Serve with a garnish of fresh sage leaves.
Sweet Potato Gratin
With Chili-Spiced Pecans
5 pounds sweet potatoes
4 tablespoons unsalted butter
2 cups pecans (8 ounces)
2 tablespoons sugar
1 teaspoon chipotle chili powder
¼ cup honey
½ teaspoon cinnamon
¼ teaspoon ground allspice
⅛ teaspoon ground cloves
½ cup heavy cream
Freshly ground pepper
2 cups mini marshmallows
Preheat the oven to 375 degrees.
Roast the sweet potatoes on a large baking sheet for about 1 hour and 10 minutes, until tender.
Meanwhile, in a skillet, melt the butter. Add the pecans, sugar and chipotle powder and cook over moderate heat, stirring until the sugar starts to caramelize and the pecans are well-coated, 8 minutes. Spread the pecans on a parchment-lined baking sheet, sprinkle with salt and let cool.

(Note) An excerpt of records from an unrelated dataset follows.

def State.takePairResp (s : State) (p : Nat) (rt ct : Bytes) : State :=
  let v := s.port p
  if s.trained p && v.link.pair == .resp && s.pairWinOpen p then
    match v.matchRt p rt with
    | none => s.pairFailed p 2 true
    | some (k, pend) =>
      let fb := b2n v.enr.fallback
      ((s.sendLc p 4 (pairRm k ct v.link.cm p fb v.enr.wait ++ le 1 fb ++ le 1 v.enr.wait)).modLink p (fun l => { l with
        pair := .done, pairWin := some (mkWin s.hnow idleCycles), newMatch := pend, lastComma := s.hnow })).when pend
        (fun t => t.askPromote p)
  else s

/-- Step 5 and 6: the tap has stored the fallback settings; CREDIT_INIT is sent. -/
def State.takePairDone (s : State) (p : Nat) : State :=
  let v := s.port p
  if s.trained p && v.link.pair == .done && s.pairWinOpen p then
    (s.modLink p (fun l => { l with
      pair := .creditInit, pairWin := none, fbStored := v.enr.fallback,
      waitStored := BitVec.ofNat 8 v.enr.wait, lastComma := s.hnow })).sendLc p 6 [8, 8, 0, 8, 2]
  else s

def State.takePairFail (s : State) (p : Nat) (reason : Byte) : State :=
  let ph := (s.port p).link.pair
  if s.trained p && (ph == .hello || ph == .resp || ph == .done) then s.pairFailed p reason.toNat false else s

def State.pairExpiry (s : State) (p : Nat) : State :=
  match (s.port p).link.pairWin with
  | some w => if s.trained p then (s.toHall (w.dl + 1)).pairFailed p 4 true else s
  | none => s

/-- The tap reports a running platform: PG high and RST# not asserted (06 R199). -/
def Link.running (l : Link) : Bool := l.platform.getLsbD 0 && !l.platform.getLsbD 1

/-- A port that pairs while its platform runs is to be ADOPTED. -/
def Port.toAdopt (v : Port) : Bool := v.st == .pairing && v.link.running

/-- Step 7: the tables, then the CTRL, which asserts RST unless the platform runs. -/
def State.takeCreditInit (s : State) (p : Nat) (c : Credits) : State :=
  let v := s.port p
  if s.trained p && v.link.pair == .creditInit then
    let s1 := (s.modLink p (fun l => { l with credits := c, up := true, pair := .tables, ctlDone := false, lastComma := s.hnow })).modMir p
      (fun m => { m with tap := ⟨m.sck, m.band, m.ponMode, m.pon4b⟩ })
    let s2 := each (tableLoads 0 classTable ++ tableLoads 1 v.identity) (fun b t => t.sendCtl p 1 .table b) s1
    let id := (s2.port p).link.nextCtl
    let m := b2n (!v.toAdopt)
    (s2.modLink p (fun l => { l with pairCtl := some id })).sendCtl p 0 .pairing
      ((s2.port p).ctrlBytes m m (if v.upd.changed then 3 else 0))
  else s

/-- Step 8: HELD or ADOPTED (a QUARANTINED port stays until its release is complete, 14 R434), and the STATUS of shadows 0 to 7 (03 R96); entries restored are decided on entry to ADOPTED
(06 R201). -/
def State.pairStep8 (s : State) (p : Nat) : State :=
  let v := s.port p
  let adopt := v.toAdopt
  let s1 := s.when (v.st != .quarantined) (fun t => t.setSt p (if adopt then .adopted else .held))
  let s2 := s1.modLink p (fun l => { l with pair := .paired, again := false, pairCtl := none })
  let s3 := (s2.modPort p (fun v => { v with link := { v.link with sh4 := v.shadow4 } })).sendStatus p
    (zeros 4 ++ [BitVec.ofNat 8 (s2.port p).shadow4]) 255 (s2.port p).link.cs
  if adopt then
    let qs := (s3.port p).ring.seqs (fun e => e.state == .held || e.state == .accepted)
    let s4 := s3.ringAdopt p
    if (s4.port p).ring.readbackPending ∨ qs.isEmpty then s4 else s4.sendAttn p 0x20 qs
  else s3

/-- Step 8 may follow: the CTRL_ACK has come, and a match under PENDING was promoted. -/
def Port.paired (v : Port) : Bool := v.link.pair == .tables && v.link.ctlDone && !v.link.newMatch

/-- A quarantine caused by a pairing failure was released: pairing runs again from step 1 (02 R65). -/
def State.pairAgain (s : State) (p : Nat) : State :=
  if s.trained p then (s.modLink p (fun l => { l with again := true, ctlDone := false })).challenge p else s

/-! ### Windows that have passed (00 R7, R8) -/

/-- The port reaction of an uncorrectable read (03 Table 3.10). -/
def State.uncReaction (s : State) (p : Nat) (quar : Bool) (time : Nat) : State :=
  if quar then s.quarantine p 17 false 0 time
  else if (s.port p).served then s.toHeld p false 0 true time
  else s

/-- The attention window of an uncorrectable read expires (03 R119). -/
def State.attnExpiry (s : State) (p : Nat) : State :=
  match (s.port p).link.attns.find? (fun a => a.win.isSome && a.react.isSome) with
  | some a =>
    let s1 := (s.toHall ((a.win.getD ⟨0, 0⟩).dl + 1)).modLink p (fun l => { l with
      attns := l.attns.map (fun x => if x.id == a.id then { x with win := none, react := none } else x) })
    s1.uncReaction p (a.react.getD false) a.time
  | none => s

/-- The windows of a port's link that end by themselves in cycle c or before: credit, replay, pairing and attention. -/
def Link.lateBy (l : Link) (c : Nat) : Bool :=
  let past := fun (w : Option Window) => match w with
    | some x => x.dl < c
    | none => false
  l.stalls.any (fun e => e.2.1.dl < c) || (!l.replay.isEmpty && past l.replayWin) || past l.pairWin ||
  l.attns.any (fun a => past a.win && a.react.isSome)

/-- The expiry of one channel's credit windows that have passed, one after the other (02 R57). -/
def State.creditDue : Nat → Nat → Vc → State → State
  | 0, _, _, s => s
  | n + 1, p, v, s =>
    match tabFind (s.port p).link.stalls (vcNum v) with
    | some x => if x.1.dl < s.hnow && s.linkUp p then State.creditDue n p v (s.creditExpiry p v) else s
    | none => s

/-- What arrives after a window's deadline comes after its expiry, whichever row stands first in the queue: the expiries that
are due take effect before it (00 R7, R8). -/
def State.overdue (s : State) (p : Nat) : State :=
  if (s.port p).link.lateBy s.hnow && s.alive then
    let past := fun (w : Option Window) => match w with
      | some x => x.dl < s.hnow
      | none => false
    let s1 := each allVcs (fun v t => State.creditDue 16 p v t) s
    let s2 := s1.when (past (s1.port p).link.replayWin) (fun t => t.replayExpiry p)
    let s3 := s2.when (past (s2.port p).link.pairWin) (fun t => t.pairExpiry p)
    s3.when ((s3.port p).link.attns.any (fun a => past a.win && a.react.isSome)) (fun t => t.attnExpiry p)
  else s

/-- A frame arrives on a port, after every expiry that was due: an armed injection on the receive CRC of that port makes this
check fail (13 R407). -/
def State.rx (s : State) (p : Nat) (act : State → State) : State :=
  let s1 := s.overdue p
  if s1.trained p && s1.injection (pgLs (galOf p)) 0 (some p) ≠ 0 then (s1.disarm (pgLs (galOf p))).crcError p else act s1

/-- A sequenced frame arrives on a port whose link is up: it is accepted, returns n buffers of channel v, and acts. -/
def State.rxSeq (s : State) (p : Nat) (v : Vc) (n : Nat) (act : State → State) : State :=
  if s.linkUp p then s.rx p (fun t => if t.linkUp p then act (t.accept p v n) else t) else s

end Sys2Proof.Machine
end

Cut the potatoes in half lengthwise and scoop the flesh into the bowl of a food processor; discard the skins. Add the honey, cinnamon, allspice and cloves to the processor and puree. Add the cream and puree. Season with salt and pepper.
Scrape the potatoes into a 9- by 13-inch baking dish; scatter the marshmallows on top. Bake in the top third of the oven for 25 minutes, until the marshmallows are golden. Sprinkle with the pecans and serve.
Make ahead: The sweet potato puree can be refrigerated overnight. Bring to room temperature and top with the marshmallows before baking. The spiced nuts can be stored in an airtight container for up to 3 days.
Source: Food & Wine
Low-Fat Garlic Smashers
2 pounds Yukon Gold potatoes, washed and quartered
2 garlic cloves, peeled
1 cup 2 percent milk, warmed
¼ cup olive oil
1 tablespoon salt
1 ½ teaspoons white pepper
½ teaspoon cayenne pepper
Place potatoes in a large stock pot and cover with water. Bring to a boil and add garlic cloves.
Boil until potatoes are tender, about 12 minutes.
Drain and return to pot and place over low heat for 15 seconds to remove excess moisture. Remove from heat and add remaining ingredients.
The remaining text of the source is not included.